Откуда столько кошек и собак? Причем, собаки все больше овчарки, а кошки беременные. Хозяева стоят в очереди за кофе и бифштексами, овчарки на полу, кошки по стульям. Ожидание куска примирило всех, игнорируют друг друга, не выдают вражды, чтобы не лишиться пайки. Ссора бы внесла переполох, очередь спуталась бы, начались бы репрессии и присмирения, кто здесь останется голоден, а кому выпадет удача – непредсказуемо. Вот и приходится лицемерить. И хозяевам тоже. Ну где вы видели искренность и непринужденность в отношениях кошко и собаковладельцев. Хотя вражду между кошками и собаками придумали люди, чтобы создать лишний повод для разногласий. Сами придумали и животных научили, а потом ужасаемся природным нравам. И подражаем им. И все запутались, и всем плохо, и все устали.
У нас была кошка Фрушка, она пила портвейн через трубочку, а потом пьяная ходила по карнизу и орала на весь двор. Зачем я вспомнил о портвейне?
Закончится когда-нибудь эта очередь? Девица на каблуках, упирающих ее в потолок, все никак не расплатится…

Милая, красивая, пустая,
облачко, скорлупка, мотылек,
коготками денежки листая,
мучает зеленый кошелек.
Денежка, да денежка…
                                       а я,
ей гляжу на ножки и немею,
в себе душу-золушку тая,
все спросить хочу, да не умею,
подойти не смею и сказать:
все, что есть, к ее ногам бросая,
- Не могли б вы туфельки отдать?

- Нет, не надо бифштекса! Молока стакан и чашечку кофе. Вон ту, побольше, и водички побольше. Сколько с меня? Сколько?! Тогда без молока, а кофе разлить по двум стаканам, и воды доверху.
Я не привередливый, я ответственный. Мне, между прочим, еще ждать самолет, потом лететь восемь часов, и на все это сорок рублей – не густо, а долететь надо. И присесть негде. Да и ни к чему, усну еще. Ладно, пойдем в зал.

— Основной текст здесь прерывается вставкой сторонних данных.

-- ==== Sys2Proof/Certificates/Slice0/Obligations.lean ====
section
/-! DEFINITION. The statements about the model, each from the numbered rules its docstring names. -/

open Sys2Proof Sys2Proof.Machine

/-! ## Encoding (30_encoding.md) -/

/-- Rules R81 to R94: the decoder reads back every well-formed instruction from its word and its operand, with every
field at every value the encoding admits. -/
def Obligations.DecodeEncodeAgree : Prop :=
  ∀ (n : Nat) (i : Instr), i.wellFormed n = true → decode (encode i) i.operand = .ok i

/-- Rules R81 to R94: a word that decodes is the word of the instruction it decodes to, which is well-formed, and a
packet operand is the one given: no bit of a word is dropped. -/
def Obligations.DecodedWordReencodes : Prop :=
  ∀ (w : Word) (p : Packet) (i : Instr), decode w p = .ok i →
    encode i = w ∧ i.wellFormed p.length = true ∧ (i = .tkEnqueue p ∨ i.operand = [])

/-- Rules R89 to R93: the decoder selects exactly the row of the opcode map with `(W AND mask) = match`, and
rejects exactly the words that match no row. -/
def Obligations.DecoderFollowsOpcodeMap : Prop :=
  (∀ (w : Word) (p : Packet) (i : Instr), decode w p = .ok i →
      ∀ r ∈ opcodeMap, (r.selects w = true ↔ r.mnemonic = i.mnemonic))
    ∧ ∀ (w : Word) (p : Packet) (x : Reject), decode w p = .error x → ∀ r ∈ opcodeMap, r.selects w = false

/-- Rule R89: rows are mutually exclusive; no word matches two rows. -/
def Obligations.OpcodeRowsAreExclusive : Prop :=
  ∀ w : Word, opcodeMap.Pairwise fun a b => ¬(a.selects w = true ∧ b.selects w = true)

/-- Rules R88, R89: in every state the handler words that rule R88 forms decode, an EV word to an EV row and an ER
word to an ER row, and the row's instruction carries the stage tag, `SR2.TRA` and SR1 of the state. -/
def Obligations.HandlerWordsAlwaysDecode : Prop :=
  ∀ s : State,
    (∃ i : Instr, decode (s.handlerWord 0b00#2) [] = .ok i ∧ i.isEv = true
        ∧ i.fields = Fields.handler 0b00#2 s.stage.tag s.regs.tra s.regs.sr1)
      ∧ ∃ i : Instr, decode (s.handlerWord 0b01#2) [] = .ok i ∧ i.isEr = true
        ∧ i.fields = Fields.handler 0b01#2 s.stage.tag s.regs.tra s.regs.sr1

/-- Rules R90 to R94 on a few words written out from the encoding tables: one per family, and a reserved word of
each kind. -/
def Obligations.WordsFromTheTablesDecode : Prop :=
  decode 0x00010082#32 [] = .ok (.evtAddrRead .waiting 0x0082#16)
    ∧ decode 0x70010400#32 [] = .ok (.errNackEnd true 0x0400#16)
    ∧ decode 0x8001002A#32 [] = .ok (.tkInit true 0x2A#7)
    ∧ decode 0xC400DF00#32 [] = .ok (.busFault 0xDF#8)
    ∧ decode 0xC0020000#32 [] = .error .resNotZero
    ∧ decode 0x85000000#32 [] = .error .opReserved
    ∧ decode 0x90000000#32 [] = .error .stageNotZero
    ∧ decode 0xC4002000#32 [] = .error .unusedNotZero

/-! ## The step -/

/-- A step runs the decoded instruction: where no mark is set, the parameters are admitted, and the run's next choice
names the item `x` and leaves `t`, and the item decodes to a well-formed instruction `i`, the step is `exec i t`;
`t` is `s` but for the run's inputs. The choice and the program are the model's own state (notes/assumptions/2.md). -/
def Obligations.StepRunsTheDecodedInstruction : Prop :=
  ∀ (s t : State) (x : StepItem) (i : Instr),
    s.marked = false → s.cfg.admitted = true → s.fetch = (some x, t) → decode x.word x.operand = .ok i →
      i.wellFormed s.cfg.packetLen = true → step s = exec i t ∧ t = { s with run := t.run }

/-- Rules R88, R97: the choice `ev` (or `er`) runs the one instruction that the word rule R88 forms in the state decodes
to; it carries the stage tag, `SR2.TRA` and SR1 of the state. -/
def Obligations.LineChoiceRunsTheFormedWord : Prop :=
  ∀ (s : State) (cs : List Choice), s.marked = false → s.cfg.admitted = true →
    (s.run.sched = .ev :: cs →
        ∃ i : Instr, decode (s.handlerWord 0b00#2) [] = .ok i ∧ i.wellFormed s.cfg.packetLen = true
          ∧ i.fields = Fields.handler 0b00#2 s.stage.tag s.regs.tra s.regs.sr1
          ∧ step s = exec i { s with run := { s.run with sched := cs, draw := none } })
      ∧ (s.run.sched = .er :: cs →
        ∃ i : Instr, decode (s.handlerWord 0b01#2) [] = .ok i ∧ i.wellFormed s.cfg.packetLen = true
          ∧ i.fields = Fields.handler 0b01#2 s.stage.tag s.regs.tra s.regs.sr1
          ∧ step s = exec i { s with run := { s.run with sched := cs, draw := none } })

/-- Rules R94, R95, R206: a word that matches no row is refused with `RESERVED_ENCODING`, and nothing else changes but
the schedule it was taken from. -/
def Obligations.ReservedWordIsRefused : Prop :=
  ∀ (s : State) (x : StepItem) (cs : List Choice) (e : Reject),
    s.marked = false → s.cfg.admitted = true → s.run.sched = .word x :: cs → decode x.word x.operand = .error e →
      step s = .next { s with
        refused := some .reservedEncoding
        run := { s.run with sched := cs, draw := x.draw } }

/-- Rules R205, R206: once a mark is set no step of any agent is enabled; the state stays as it is. -/
def Obligations.MarkedStateTakesNoStep : Prop :=
  ∀ s : State, (s.fault ≠ none ∨ s.refused ≠ none) →
    step s = .next s ∧ ∀ i : Instr, exec i s = .next s

/-- Rules R9, R95: parameters outside the relations are refused with `UNADMITTED_PARAMETER` and no other change. That
the refusal comes at the next step is the model's choice (notes/assumptions/11.md). -/
def Obligations.UnadmittedParametersAreRefused : Prop :=
  ∀ s : State, s.marked = false →
    ¬(s.cfg.packetLen ≤ s.cfg.rxCap ∧ s.cfg.packetLen < 2 ^ s.cfg.cursorW ∧ s.cfg.rxCap ≤ 255 ∧ 1 ≤ s.cfg.txqCap) →
      step s = .next { s with refused := some .unadmittedParameter }

/-- Rule R157, for a chosen step that is the program's next call `c`: while ACTIVE, it waits if the receiver made it and
is REGISTERING or SUSPENDED, and a `receive()` waits unless the task is IDLE; else the call is taken from the program.
A step that is a call but not the program's next one is not taken. The re-poll of a POLLING task and the registration
are taken with the program as it is. The schedule and the caller of a call are the model's own
(notes/assumptions/2.md, 12.md). -/
def Obligations.ApplicationCallsWaitWhileReceiving : Prop :=
  ∀ (s : State) (cs : List Choice), s.marked = false → s.cfg.admitted = true →
    (∀ (c : Call) (ps : List Call), s.run.sched = Choice.of c.op.instr :: cs → s.run.prog = c :: ps →
        (s.life = .active → c.caller = .receiver → s.task = .registering ∨ s.task = .suspended →
            step s = .next { s with run := { s.run with sched := cs } })
          ∧ (s.life = .active → c.op = .receive → s.task = .registering ∨ s.task = .suspended →
            step s = .next { s with run := { s.run with sched := cs } })
          ∧ (s.life ≠ .active ∨ s.task = .idle
              ∨ (c.op ≠ .receive ∧ (c.caller = .other ∨ s.task = .polling)) →
            s.fetch = (some c.op.instr.item, { s with run := { s.run with sched := cs, prog := ps, draw := none } })))
      ∧ (∀ o : CallOp, s.run.sched = Choice.of o.instr :: cs → (∀ c ps, s.run.prog = c :: ps → c.op ≠ o) →
          ¬(o = .receive ∧ s.life = .active ∧ s.task = .polling) →
          step s = .next { s with run := { s.run with sched := cs } })
      ∧ (s.run.sched = Choice.of .tkPoll :: cs → s.life = .active → s.task = .polling →
          s.fetch = (some (Instr.item .tkPoll), { s with run := { s.run with sched := cs, draw := none } }))
      ∧ (s.run.sched = Choice.of .tkRegister :: cs →
          s.fetch = (some (Instr.item .tkRegister), { s with run := { s.run with sched := cs, draw := none } }))

/-- Rules R14, R82, R176: a disabled step is not taken, and that is no fault: the state stays as it is. -/
def Obligations.DisabledStepsAreNotTaken : Prop :=
  ∀ (i : Instr) (s : State),
    ((i.isEv = true ∧ s.evEnabled = false) ∨ (i.isEr = true ∧ s.erEnabled = false)
        ∨ (i.isBus = true ∧ s.busEnabled = false)
        ∨ (i = .tkPoll ∧ s.life = .active ∧ (s.task = .registering ∨ s.task = .suspended))
        ∨ (i = .tkRegister ∧ s.life = .active ∧ s.task ≠ .registering)
        ∨ (∃ rw, i = .busAddr rw ∧ (s.regs.ack = false ∨ s.regs.flag Sr1.addr = true))
        ∨ (∃ b, i = .busWrite b ∧ (s.busPhase ≠ .rx ∨ s.regs.flag Sr1.addr = true ∨ s.regs.flag Sr1.rxne = true
            ∨ s.regs.ack = false))
        ∨ (∃ a, i = .busRead a ∧ (s.busPhase ≠ .tx ∨ s.regs.flag Sr1.addr = true ∨ s.regs.flag Sr1.txe = true))
        ∨ (i = .busStop ∧ (s.busPhase = .idle ∨ s.regs.flag Sr1.addr = true))) →
      exec i s = .next s

/-! ## Interrupt lines and enabling (60_exceptions.md) -/

/-- Rules R209, R210: the two lines are asserted exactly when their formulas hold. -/
def Obligations.InterruptLinesFollowTheirFormulas : Prop :=
  ∀ s : State,
    (s.evLine = true ↔
        s.clkEn = true ∧ s.regs.cr2.getLsbD 9 = true
          ∧ (s.regs.sr1.getLsbD 0 = true ∨ s.regs.sr1.getLsbD 1 = true ∨ s.regs.sr1.getLsbD 3 = true
              ∨ s.regs.sr1.getLsbD 4 = true ∨ s.regs.sr1.getLsbD 2 = true
              ∨ (s.regs.cr2.getLsbD 10 = true ∧ (s.regs.sr1.getLsbD 7 = true ∨ s.regs.sr1.getLsbD 6 = true))))
      ∧ (s.erLine = true ↔
        s.clkEn = true ∧ s.regs.cr2.getLsbD 8 = true ∧ ∃ i, 8 ≤ i ∧ i < 16 ∧ s.regs.sr1.getLsbD i = true)

/-- Rules R101, R131, R215: each handler step is enabled exactly when its conditions hold. That the order of R215 looks
at the other line and not at the other handler's own enable is the model's reading (notes/assumptions/16.md). -/
def Obligations.HandlersAreEnabledExactly : Prop :=
  ∀ s : State,
    (s.evEnabled = true ↔
        s.life = .active ∧ s.fault = none ∧ s.refused = none ∧ s.clkEn = true ∧ s.evEn = true ∧ s.evLine = true
          ∧ (s.cfg.irqOrder = .erFirst → s.erLine = false))
      ∧ (s.erEnabled = true ↔
        s.life = .active ∧ s.fault = none ∧ s.refused = none ∧ s.clkEn = true ∧ s.erEn = true ∧ s.erLine = true
          ∧ (s.cfg.irqOrder = .evFirst → s.evLine = false))

/-! ## Register access (20_memory.md) -/

/-- Rules R64, R65: an SR1 read changes no flag and arms the clear sequences; an SR2 read clears ADDR exactly when it
was armed. -/
def Obligations.AddressMatchClearsInOrder : Prop :=
  ∀ r : Regs,
    r.readSR1 = (r.sr1, { r with addrArmed := r.sr1.getLsbD 1, stopfArmed := r.sr1.getLsbD 4 })
      ∧ r.readSR2.1 = r.sr2
      ∧ (r.addrArmed = true → r.readSR2.2 = { r with sr1 := setFlag r.sr1 1 false, addrArmed := false })
      ∧ (r.addrArmed = false → r.readSR2.2 = r)

/-- Rules R66, R67, R68: what DR accesses and a CR1 write store and clear. -/
def Obligations.DataAndControlAccessesClearFlags : Prop :=
  ∀ (r : Regs) (b : Byte) (v : Reg),
    r.readDR = (r.dr, { r with sr1 := r.sr1 &&& 0xFFBB#16 })
      ∧ r.writeDR b = { r with dr := b, sr1 := r.sr1 &&& 0xFF7B#16 }
      ∧ (r.stopfArmed = true →
        r.writeCR1 v = { r with cr1 := v &&& 0xBFFB#16, sr1 := r.sr1 &&& 0xFFEF#16, stopfArmed := false })
      ∧ (r.stopfArmed = false → r.writeCR1 v = { r with cr1 := v &&& 0xBFFB#16 })
      ∧ r.setAck = r.writeCR1 (r.cr1 ||| 0x0400#16)
      ∧ r.clearAck = r.writeCR1 (r.cr1 &&& ~~~0x0400#16)
      ∧ r.touchCR1 = r.writeCR1 r.cr1

/-- Rule R69: an SR1 write clears each rc_w0 bit written 0 and leaves every other bit unchanged, whatever is
written. -/
def Obligations.StatusWriteClearsFaultFlagsOnly : Prop :=
  ∀ (r : Regs) (v : Reg),
    (∀ i, i < 16 →
        (r.writeSR1 v).sr1.getLsbD i
          = if i ∈ [8, 9, 10, 11, 12, 14, 15] ∧ v.getLsbD i = false then false else r.sr1.getLsbD i)
      ∧ { r.writeSR1 v with sr1 := r.sr1 } = r

/-- Rules R12, R61, R62, R63, R70: an access of a register at its offset with its width is the named access; an offset
outside the map, or a byte of a slot above the register's width, is refused as `UNMAPPED`, and any other width or
alignment as `BAD_WIDTH`, with no other change; a refusal that stands already keeps its reason (rule R44); a platform
address counts from `I2C_BASE`. It says so whatever CLK_EN is and whatever mark stands, with the order of the two
reasons and with the defined bits of OAR2 and the writes of CCR, TRISE and FLTR as the model chooses them
(notes/assumptions/8.md, 10.md, 28.md, 30.md). -/
def Obligations.RegisterSpaceAccessesFollowTheMap : Prop :=
  ∀ (s : State) (off n : Nat) (v : Reg),
    (0x28 ≤ off → s.memRead off n = (none, s.refuse .unmapped) ∧ s.memWrite off n v = s.refuse .unmapped)
      ∧ (off < 0x28 → off / 4 ≠ 4 → 2 ≤ off % 4 →
        s.memRead off n = (none, s.refuse .unmapped) ∧ s.memWrite off n v = s.refuse .unmapped)
      ∧ (off / 4 = 4 → 1 ≤ off % 4 →
        s.memRead off n = (none, s.refuse .unmapped) ∧ s.memWrite off n v = s.refuse .unmapped)
      ∧ (off < 0x28 → off / 4 ≠ 4 → off % 4 < 2 → ¬(off % 4 = 0 ∧ n = 2) →
        s.memRead off n = (none, s.refuse .badWidth) ∧ s.memWrite off n v = s.refuse .badWidth)
      ∧ (off = 0x10 → n ≠ 1 →
        s.memRead off n = (none, s.refuse .badWidth) ∧ s.memWrite off n v = s.refuse .badWidth)
      ∧ s.memRead 0x00 2 = (some s.regs.cr1, s)
      ∧ s.memRead 0x04 2 = (some s.regs.cr2, s)
      ∧ s.memRead 0x08 2 = (some s.regs.oar1, s)
      ∧ s.memRead 0x0C 2 = (some s.regs.oar2, s)
      ∧ s.memRead 0x10 1 = (some (s.regs.dr.setWidth 16), { s with regs := s.regs.readDR.2 })
      ∧ s.memRead 0x14 2 = (some s.regs.sr1, { s with regs := s.regs.readSR1.2 })
      ∧ s.memRead 0x18 2 = (some s.regs.sr2, { s with regs := s.regs.readSR2.2 })
      ∧ s.memRead 0x1C 2 = (some s.regs.ccr, s)
      ∧ s.memRead 0x20 2 = (some s.regs.trise, s)
      ∧ s.memRead 0x24 2 = (some s.regs.fltr, s)
      ∧ s.memWrite 0x00 2 v = { s with regs := s.regs.writeCR1 v }
      ∧ s.memWrite 0x04 2 v = { s with regs := { s.regs with cr2 := v &&& 0x1F3F#16 } }
      ∧ s.memWrite 0x08 2 v = { s with regs := { s.regs with oar1 := v &&& 0xC3FF#16 } }
      ∧ s.memWrite 0x0C 2 v = { s with regs := { s.regs with oar2 := v &&& 0x00FF#16 } }
      ∧ s.memWrite 0x10 1 v = { s with regs := s.regs.writeDR (v.setWidth 8) }
      ∧ s.memWrite 0x14 2 v = { s with regs := s.regs.writeSR1 v }
      ∧ s.memWrite 0x18 2 v = s
      ∧ s.memWrite 0x1C 2 v = { s with regs := { s.regs with ccr := v } }
      ∧ s.memWrite 0x20 2 v = { s with regs := { s.regs with trise := v } }
      ∧ s.memWrite 0x24 2 v = { s with regs := { s.regs with fltr := v } }
      ∧ s.regs.writeCR2 v = { s.regs with cr2 := v &&& 0x1F3F#16 }
      ∧ s.regs.writeOAR1 v = { s.regs with oar1 := v &&& 0xC3FF#16 }
      ∧ s.regs.writeOAR2 v = { s.regs with oar2 := v &&& 0x00FF#16 }
      ∧ s.platformRead (s.cfg.i2cBase + off) n = s.memRead off n
      ∧ s.platformWrite (s.cfg.i2cBase + off) n v = s.memWrite off n v
      ∧ (off < s.cfg.i2cBase →
        s.platformRead off n = (none, s.refuse .unmapped) ∧ s.platformWrite off n v = s.refuse .unmapped)
      ∧ (s.refused = none → ∀ x, s.refuse x = { s with refused := some x })
      ∧ (∀ y, s.refused = some y → ∀ x, s.refuse x = s)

Поглядим с галереи на лысины граждан,
шевелящих руками, губами, вещами:
каждый ждет штемпелек в документе бумажном,
чтоб потом оглянуться еще на прощанье.

- Пассажир Бездушный! Вас ожидают у стойки регистрации.
Кто-то заржал над фамилией, рявкнула сидящая рядом собака, откликнулась другая, третья – аэропорт загудел собачьим лаем, срывающимся в безобразный удушливый хохот… У всех шмотье зеленое. Интересно, почему? Сумки, чемоданы, коробки – все зеленое. И нестерпимо пахнет мылом. Кошки, собаки, мыло – тошно. Из книжного ларька с суперобложки оскалилась в улыбке холеная рожа киноартиста, заглавие, мама родная: «Жизнь Иисуса Христа, по Евангелию от Луки». Тошнота усиливается.
Открытки – висят в ряд одна к одной, все по шесть копеек: тушканчик, заяц-русак, ангорский хорек и Грибоедов, Александр Сергеевич. Куплю хорька и на доску розыска повешу – весь в мехах и рожа хитрая. Александр Сергеевич погиб, защищая персидский сераль. Зачем он его защищал? Сералей-то до хрена и по сей день, а вот Грибоедова, нежной души, защитника персидского сераля теперь нет, ах, Александр Сергеевич.

Первая сигарета за это утро.
Небо помрачнело, заныло чрево.
Выдумать табак – это очень мудро,
Не глупей, чем выпивку – для сугрева.

Сигарета тлеет, роятся мысли,
Шевелится мозг, потесненный дымом.
Чтой-то вы, девица, от затяжки скисли?
Курит напоследок с дорогим-любимым.

В мутной луже кучей кишат окурки,
Те, кто их курил, уже улетели.
Кофе и табак привезли нам турки,
Южный запашок в русские метели.

Толпа у гороскопа: скажешь, когда родился и как звать тебя, компьютер в три минуты отстучит будущее за тридцать рублей. Забавно, если кому-нибудь он напророчит смерть в авиакатастрофе сегодняшним числом.
Три мордаря заворачивают багаж в зеленую упаковочную бумагу из-под мыла «хвойное». Вот откуда эта зелень и запах. Заплатил червонец, и любая вещь превращается в кусок мыла. Удобно, и крадут меньше – зачем красть, если у всех мыло. Что выражают их физии – назад к предкам? Если обезьяне полезно кантовать чемоданы, то человеку – вряд ли. Человек похож на то, что он делает: врачи на болезни, музыканты – на инструменты, а эти трое – на чемоданы, которые пакуют в краденую с мылзавода бумагу.
Рейс на Магадан задерживается: Абакан не примет самолет на дозаправку – нет керосина. И хорошо – раз в Абакане нет керосина, возможно у нас он уже есть.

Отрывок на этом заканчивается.